Record Details
Properties of semitransparent upper-level clouds deduced from multispectral imagery data
ScholarsArchive at Oregon State University
| Field | Value |
|---|---|
| Title | Properties of semitransparent upper-level clouds deduced from multispectral imagery data |
| Names |
Lin, Xijian
(creator) Coakley, James A. Jr (advisor) |
| Date Issued | 1996-04-23 (iso8601) |
| Note | Graduation date: 1996 |
| Abstract | A multispectral retrieval method is developed on the 100 km regional scale to extract the temperature, particle size, fractional cover and 11-μm emissivity of clouds which may be semitransparent in the infrared based on emitted radiances. The scheme utilizes the nonlinear relationship between emitted radiances when clouds are semitransparent and form a single-layered system. The retrieval method has the limitation that the particle size must be sufficiently small that the extinction and absorption cross sections at the different wavelengths are significantly different. For combinations of emission at 11 and 12 μm, the droplets must have radii less than 20 μm for both ice and water; for 3.7 and 12 μm the droplets must have radii less than 60 μm for ice and less than 100 μm for water; for 3.7 and 8 μm the droplets must have radii less than l50 μm for both ice and water. The retrieval scheme together with the spatial coherence method is applied to the analysis of NOAA-11 4-km Advanced Very High Resolution Radiometer 3.7, 11 and 12-μm observations obtained during the First ISCCP Regional Experiment Intensive Field Observations, Kansas, 1991. The results indicate that clear skies, single-layered and multi-layered cloud systems constitute equal proportions of 100-km scale regions. For the upper-level, single-layered clouds, 100-km scale emissivity and fractional cloud cover are correlated and the average effective radius of ice particles in semitransparent clouds is about 10 μm.

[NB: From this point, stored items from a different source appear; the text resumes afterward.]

-- ==== Sys2Proof/Syntax.lean ====
section
/-! DEFINITION. The commands of the DQ2540: one constructor per row of spec/opcode_table.json. The first operand `t`
of each is the instant, in periods of CLK_FAB, at which the command reaches the block it acts on. -/

namespace Sys2Proof
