/-- The list that the active copies of a port hold (Table 6.2). -/
def adminList (d : Dev) (p : Nat) : GateList :=
  let c := gateAc d p 0
  let a := 0x03200000 + p * 0x4000
  { en := bit c 0, dom := fld c 1 3,
    entries := (List.range (fld c 16 11)).map fun k =>
      let w := trd d (a + k * 16)
      (fld w 0 8, fld w 8 2, fld (trd d (a + k * 16 + 8)) 0 32),
    cycle := fld (gateAc d p 3) 0 32, ext := fld (gateAc d p 3) 32 32 }

/-! ### A list in time (R182, R187) -/

/-- The segments of one cycle: duration in 2^-16 ns, gates, OP, entry; cut or held to the end of the cycle (R182). -/
def segsOf (left : Nat) (k : Nat) : List (Nat × Nat × Nat) → List (Nat × Nat × Nat × Nat)
  | [] => []
  | [(g, op, _)] => if left = 0 then [] else [(left, g, op, k)]
  | (g, op, n) :: l => if left = 0 then [] else (min left (n * 65536), g, op, k) :: segsOf (left - n * 65536) (k + 1) l

/-- The segments of a list. -/
def GateList.segs (g : GateList) : List (Nat × Nat × Nat × Nat) := segsOf (g.cycle * 65536) 0 g.entries

/-- The segments from a position of the cycle on, once around. -/
def rotateSegs (pos : Nat) : List (Nat × Nat × Nat × Nat) → List (Nat × Nat × Nat × Nat) → List (Nat × Nat × Nat × Nat)
  | [], done => done.reverse
  | (n, r) :: l, done =>
    if n ≤ pos then rotateSegs (pos - n) l ((n, r) :: done)
    else (n - pos, r) :: (l ++ done.reverse ++ (if pos = 0 then [] else [(pos, r)]))

/-- The position of a time in the cycle of a list; cycles continue backward before CT (log 16). -/
def GateList.pos (g : GateList) (x : Nat) : Nat := (((x : Int) - g.ct) % ((max 1 g.cycle * 65536 : Nat) : Int)).toNat

/-- Segments cut to a length. -/
def cutSegs (left : Nat) : List (Nat × Nat × Nat × Nat) → List (Nat × Nat × Nat × Nat)
  | [] => []
  | (n, r) :: l => if left = 0 then [] else (min left n, r) :: cutSegs (left - n) l

/-- Where the cycles of a list end before a pending CT: the last one does not start where it would be shorter than EXT (R187). -/
def GateList.lastEnd (g : GateList) (ct : Nat) : Nat :=
  let r := g.pos ct
  if 0 < r ∧ r < g.ext * 65536 then ct - r else ct

/-- The segments of a list from a time on, at most once around; before a pending CT its last segment holds from the end of its last
cycle (R187). -/
def GateList.ahead (g : GateList) (ct : Option Nat) (x : Nat) : List (Nat × Nat × Nat × Nat) :=
  let around := rotateSegs (g.pos x) g.segs []
  match ct, g.segs.getLast? with
  | some c, some (_, r) =>
    let b := g.lastEnd c
    if b ≤ x then [(c - x, r)]
    else if g.cycle * 65536 < b - x then around
    else cutSegs (b - x) around ++ (if b < c then [(c - b, r)] else [])
  | _, _ => around

/-- How long the gate of class t stays open over segments; none where it never closes in them. -/
def openRun (t : Nat) : List (Nat × Nat × Nat × Nat) → Nat → Option Nat
  | [], _ => none
  | (n, g, _) :: l, acc => if g / 2 ^ t % 2 = 1 then openRun t l (acc + n) else some acc

/-- Lead of the selection over the transmit reference point (R176), in 2^-16 ns. -/
def selLead (d : Dev) (p : Nat) : Nat := (if macsecTxOn d p then 19 else 7) * (tsStep / 4)

/-- The list in force at the transmit reference point a lead from now: the waiting one from its CT on (R182, R186); none: ADMIN_GATES. -/
def listAt (d : Dev) (p lead : Nat) : Option GateList :=
  if 27 ≤ p then none
  else match (gatesOf d p).pend with
    | some h => if timeOf d h.dom + lead < h.ct then (gatesOf d p).oper else some h
    | none => (gatesOf d p).oper
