/-- The MAC's judgement of a frame from DA to FCS of a length: counters, and whether it is good (R74). -/
def macTail (d : Dev) (p len : Nat) (fcsOk : Bool) : Dev × Bool :=
  let pg := macPage p
  if af d pg 0x90 0 14 < len then (cnt d pg 0x120 1, false)
  else if !fcsOk then (cnt d pg 0x110 1, false)
  else (cnt (cnt (cnt d pg 0x100 len) pg 0x108 1) pg (sizeCnt len) 1, true)

/-- The last octet of the frame in reception has arrived (R130, R131). -/
def tailOp (d : Dev) (p : Nat) (fcsOk : Bool) : Dev :=
  match inReception (portSt d p) with
  | none => d
  | some r =>
    if r.gone = 1 then rxDrop d p r.fid
    else
      let d1 := if r.preempt then cnt d (macPage p) 0x148 r.media.frags else d
      let (d2, good) := if r.preempt && r.media.asmErr != 0 then (cnt d1 (macPage p) 0x140 r.media.asmErr, false)
        else macTail d1 p (r.octets.length + 4) fcsOk
      if r.gone = 2 then rxDrop d2 p r.fid
      else
        let (ok, d3) := if good then macsecTail d2 p r.octets else (false, d2)
        let r1 := { r with tailed := some ok, tailAt := d.now }
        if r.decided then settleFrame (rxDrop d3 p r.fid) p r1 ok else rxPut d3 p r1

/-! ### The decision of an Ethernet frame -/

/-- The destinations of a frame after membership and reachability (R25, R77, R112, R144): a frame whose reachable destinations all lie
in isolated quays counts QUAY_ISO_DROP. -/
def reachSet (d : Dev) (n p member : Nat) (o : DaOut) : Dev × List Nat :=
  let pg := quayPage n 0
  let inVlan := o.dests.filter fun x => member / 2 ^ x % 2 == 1
  let d1 := if o.hit && inVlan != o.dests then cnt d pg 0x210 1 else d
  let all := inVlan.filter (· != p)
  let live := all.filter fun x => !unreachable d x
  let reach := live.filter fun x => !isolated d (quayOfPort x)
  if live ≠ [] then (if reach = [] then cnt d1 pg 0x200 1 else d1, reach)
  else match all with
    | [x] => (cnt d1 (macPage x) 0x198 1, [])
    | _ => (d1, [])

/-- The tap verdict (R258): FWD where a copy is FWD, QUAR where none is and one is QUAR, else DROP. -/
def tapVerdict (acts : List (Nat × Action)) : Nat :=
  if acts.any (fun a => a.2.verdict == 0) then 0 else if acts.any (fun a => a.2.verdict == 2) then 2 else 1

/-- Quarantine and mirror copies of a frame (R162, R163). -/
def sideMore (d : Dev) (x : Plan) (untagMask : Nat) (acts : List (Nat × Action)) (zone : Nat → Nat) : Dev :=
  let d1 := match acts.find? (fun a => a.2.verdict == 2) with
    | some (p, a) => sendQuar d x untagMask a (zone p)
    | none => d
  match acts.findSome? (fun a => a.2.mirror) with
  | some s => sendMirror d1 x s
  | none => d1

/-- The tap of a frame whose WITNESS action is set (R160, R258), with what it carries. -/
def sendTap (d : Dev) (acts : List (Nat × Action)) (tp : Tap) : Dev :=
  match acts.find? (fun a => a.2.witness.isSome) with
  | some (_, a) =>
    let times := (List.range 5).map (timeOf d)
    let syncs := (List.range 5).map (syncOf d)
    { d with tapQ := d.tapQ ++ [{ tp with wtag := a.witness.getD 0, verdict := tapVerdict acts, times := times, syncs := syncs }] }
  | none => d

/-- What the frame leaves beside its forwarded copies (R151, R160, R162, R163): taps, mirror and quarantine copies. -/
def sideCopies (d : Dev) (x : Plan) (untagMask : Nat) (o : BwOut) (zone : Nat → Nat) : Dev :=
  let pctl := mkWord [(0, x.cfg.extra), (16, x.cfg.rtag.toNat), (17, x.cfg.v6ext.toNat)]
  let tp : Tap := { wtag := 0, verdict := 0, src := x.info.src, octets := x.octets, kind := x.parsed.kind, pctl := pctl,
                    epoch := x.info.epoch }
  sideMore (sendTap d o.acts tp) x untagMask o.acts zone

/-- The forwarded copies of a frame: filter, FRER, meters, admission (R120 to R129, R151). -/
def forward (d : Dev) (vw : View) (x : Plan) (stream : Option Nat) (untagMask : Nat) (acts : List (Nat × Action)) : Dev :=
  let fwd := acts.filter fun a => a.2.verdict == 0
  if fwd = [] then d
  else
    let meters := fwd.filterMap fun a => a.2.meter.map fun m => (a.1, m)
    let deferF : Option Nat := match stream with
      | some i => if x.len.isNone && needsLen vw.tbl i then some i else none
      | none => none
    let deferM := if x.len.isNone then meters else []
    let (d1, pass, de) := match stream, x.len with
      | some i, some l => filterOp d vw.tbl x.n i l x.dei
      | some i, none => if deferF.isSome then (d, true, none) else filterOp d vw.tbl x.n i 0 x.dei
      | none, _ => (d, true, none)
    let (d2, red, des) := if pass ∧ deferM = [] then metersOp d1 vw.tbl x.n (x.len.getD 0) (de.getD x.dei) meters else (d1, [], [])
    let w2 := match stream with | some i => tIn vw.tbl (streamAddr i + 16) | none => 0
    let fn := fld w2 48 10
    let left := fwd.filter fun a => !red.contains a.1
    if !pass || left.isEmpty then d2
    else
      let (d3, ok) := if bit w2 58 then frerRecover { d2 with frerQ := kvPut d2.frerQ fn x.n } x.n fn x.parsed.rtag else (d2, true)
      if !ok then d3
      else
        let (d4, seq) := if bit w2 59 then frerGenerate d3 fn else (d3, none)
        let w0 := match stream with | some i => tIn vw.tbl (streamAddr i) | none => 0
        let x1 := { x with seq := seq, pop := bit w2 60 && bit w0 63, dei := de.getD x.dei,
                           cutOk := x.cutOk && deferF.isNone && deferM.isEmpty }
        let d5 := left.foldl (fun d a =>
          let dei := match des.find? (·.1 == a.1) with | some y => y.2 | none => x1.dei
          sendCopy d { x1 with dei := dei } untagMask a.1) d4
        match (portSt d5 x.p).rx.find? (·.fid == x.fid) with
        | some r => rxPut d5 x.p { r with defer := deferF, meters := deferM, dei := x.dei }
        | none => d5

/-- What a decided frame was: the receiver keeps it until its tail, or its tail is there already. -/
def markDecided (d : Dev) (p fid epoch : Nat) (derived : Option Nat) : Dev :=
  match (portSt d p).rx.find? (·.fid == fid) with
  | none => d
  | some r =>
    let r1 := { r with decided := true, derived := derived, epoch := epoch }
    match r.tailed with
    | none => rxPut d p r1
    | some ok => settleFrame (rxDrop d p fid) p r1 ok

/-- The decision, at its decision point, of the frame of a header that entered quay n at e: parser, classification, keep-alives (R288,
whatever the verdict), lookups, Breakwater, copies. The SA lookup acts, and learns, also for a frame that membership, zone or its lookups then drop (DESIGN CHOICE, log 176). -/
def decideEth (d : Dev) (n : Nat) (e : Instant) (h : ReadyHdr) : Dev :=
  let vw := curView d
  let p := h.port
  let pg := quayPage n 0
  let l := h.frame.octets
  let cfgP := portCfg d vw p
  let cfg := parseCfg (let w := va d vw pg 0x80; if fld w 0 16 = 0x8100 ∨ fld w 0 16 = 0x88A8 then setFld w 0 16 0 else w)
  let pa := parse l cfg
  let d1 := if pa.trunc then cnt d pg 0x218 1 else d
  let d2 := if pa.err then cnt d1 pg 0x220 1 else d1
  let vdrop (d : Dev) : Dev := cnt d pg 0x210 1
  match classify cfgP pa with
  | none => vdrop d2
  | some (vid, pcp) =>
    let seen := tableAt d2 (e + 9)
    let d2 := kaNote d2 (kaOfEth d2 p vid (if pa.l4 && pa.proto == 17 then some pa.dport else none))
    let (d3, sa) := saLookup d2 e seen n p vid pa.sa cfgP.learn
    match vlanEntry vw.tbl vid with
    | none => vdrop d3
    | some (member, _, _) =>
      if member / 2 ^ p % 2 = 0 then vdrop d3
      else
        match zoneOf vw.tbl p vid with
        | none => cnt d3 (.bwt 0) 0x128 1
        | some sz =>
          if sa.drop || (sa.miss && cfgP.learn == 2) then vdrop d3
          else
            let stream := streamFind vw.tbl n vid pa
            let w0 := match stream with | some i => tIn vw.tbl (streamAddr i) | none => 0
            let w1 := match stream with | some i => tIn vw.tbl (streamAddr i + 8) | none => 0
            let active := stream.isSome && fld w0 60 3 == 2
            let fVid := if active then fld w1 48 12 else vid
            let fPcp := if active && bit w1 63 then fld w1 60 3 else pcp
            let fDa := if active then fld w1 0 48 else pa.da
            match vlanEntry vw.tbl fVid with
            | none => vdrop d3
            | some (fMember, untagMask, _) =>
              let o := daLookup seen fVid fDa fMember
              if o.drop then vdrop d3
              else
                let d4 := if o.flood then cnt d3 pg 0x240 1 else d3
                let (d5, dests) := reachSet d4 n p fMember o
                let rx := (portSt d p).rx.find? (·.fid == h.fid)
                let whole := decide (26 ≤ p)
                let len : Option Nat := if whole then some (l.length + 4) else pa.derivedLen
                let x : Plan :=
                  { fid := h.fid, n := n, p := p, e := e, octets := l, parsed := pa, cfg := cfg, vid := vid, pcp := pcp,
                    dei := (match pa.outer with | some (_, _, b) => b | none => false),
                    fwdVid := fVid, fwdPcp := fPcp, newDa := if active then some fDa else none, len := len, whole := whole,
                    cutOk := !whole && bit (va d vw pg 0x88) 0 && ab d (macPage p) 0x80 2 && !macsecRxForce d p
                      && !(match rx with | some r => r.preempt | none => false),
                    maxLen := if whole then l.length + 4 else af d (macPage p) 0x90 0 14, sz := sz,
                    info := { ts := h.stamp, src := p, pcp := pcp, unknown := h.unknown, vid := vid, srcZone := sz,
                              epoch := vw.epoch },
                    tsId := h.tsId }
                let subj : Subject :=
                  { kind := pa.kind, src := p, srcZone := sz, pcp := pcp, vid := vid,
                    flags := pa.flagBits h.unknown sa.mismatch, stream := stream, body := pa.keyBody l }
                let (d6, out) := breakwater d5 { q := n, vw := vw, subj := subj, parsed := some pa, dests := dests,
                                                 len := len.getD 0, e := e }
                let d7 := forward d6 vw x stream untagMask out.acts
                let zone (y : Nat) : Nat := (zoneOf vw.tbl y vid).getD 63
                markDecided (sideCopies d7 x untagMask out zone) p h.fid vw.epoch (if whole then none else pa.derivedLen)

/-- The next ready header of a quay: the earliest, in ascending port number (R102). -/
def nextReady (q : Quay) : Option ReadyHdr :=
  q.ready.foldl (fun m h => match m with
    | none => some h
    | some x => if h.ready < x.ready ∨ (h.ready = x.ready ∧ h.port < x.port) then some h else m) none

/-- The cycle in which a ready header enters its quay (R102): at its readiness, and at least 2 cycles after the last entry. -/
def entryCycle (d : Dev) (n : Nat) (h : ReadyHdr) : Instant :=
  match (quay d n).lastEnt with
  | some x => max h.ready (x + 2)
  | none => h.ready

/-- A header leaves the ready list and enters the pipeline at e: the entry wait is recorded (R102, R103). -/
def admitHeader (d : Dev) (n : Nat) (e : Instant) (h : ReadyHdr) : Dev :=
  let q := quay d n
  let wait := e - h.ready
  let last := if 26 ≤ h.port then kvPut q.lastPres h.port h.ready else q.lastPres
  let d1 := setQuay d n { q with ready := q.ready.filter (·.fid != h.fid), pipe := q.pipe ++ [(e, h)], lastEnt := some e, lastPres := last }
  if (rd d (quayPage n 0) 0x280).toNat < wait then wr d1 (quayPage n 0) 0x280 (BitVec.ofNat 64 wait) else d1

/-- Whether the next header of a quay has entered by now: the cycle of its entry has come, and the quay runs. -/
def canEnter (d : Dev) (n : Nat) : Bool :=
  let q := quay d n
  match nextReady q with
  | none => false
  | some h =>
    decide (entryCycle d n h ≤ d.now) && running d (quayPage n 0) && !isolated d n

/-- The decision of an Ethernet frame's header that entered at e, undecided frames that the link lost excepted (R78). -/
def decidedEth (d : Dev) (n : Nat) (e : Instant) (h : ReadyHdr) : Dev :=
  if h.port < 26 ∧ ((portSt d h.port).rx.find? (·.fid == h.fid)).isNone then d
  else
    let d2 := decideEth d n e h
    if h.port < 26 then
      match (portSt d2 h.port).rx.find? (·.fid == h.fid) with
      | some r => if r.decided then d2 else markDecided d2 h.port h.fid d.epoch none
      | none => d2
    else d2

end Sys2Proof.Machine
end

Numerical simulations are performed to determine the sensitivity of the retrieved results to errors in observations and model assumptions and to compare the results of the current algorithm to those obtained with a threshold algorithm like that used by ISCCP. For effective radii less than 15 μm, errors in the retrieved effective radius are less than 1.5 μm and errors in cloud temperature are less than 5 K. The fractional cloud cover may be underestimated by 0.15. The 11-μm emissivity may be overestimated by 0.30. For upper-level, semitransparent/broken clouds, the current algorithm is superior to the threshold algorithm in the determination of cloud temperature and effective radius. |
| Genre | Thesis/Dissertation |
| Topic | Clouds -- Remote sensing |
| Identifier | http://hdl.handle.net/1957/28696 |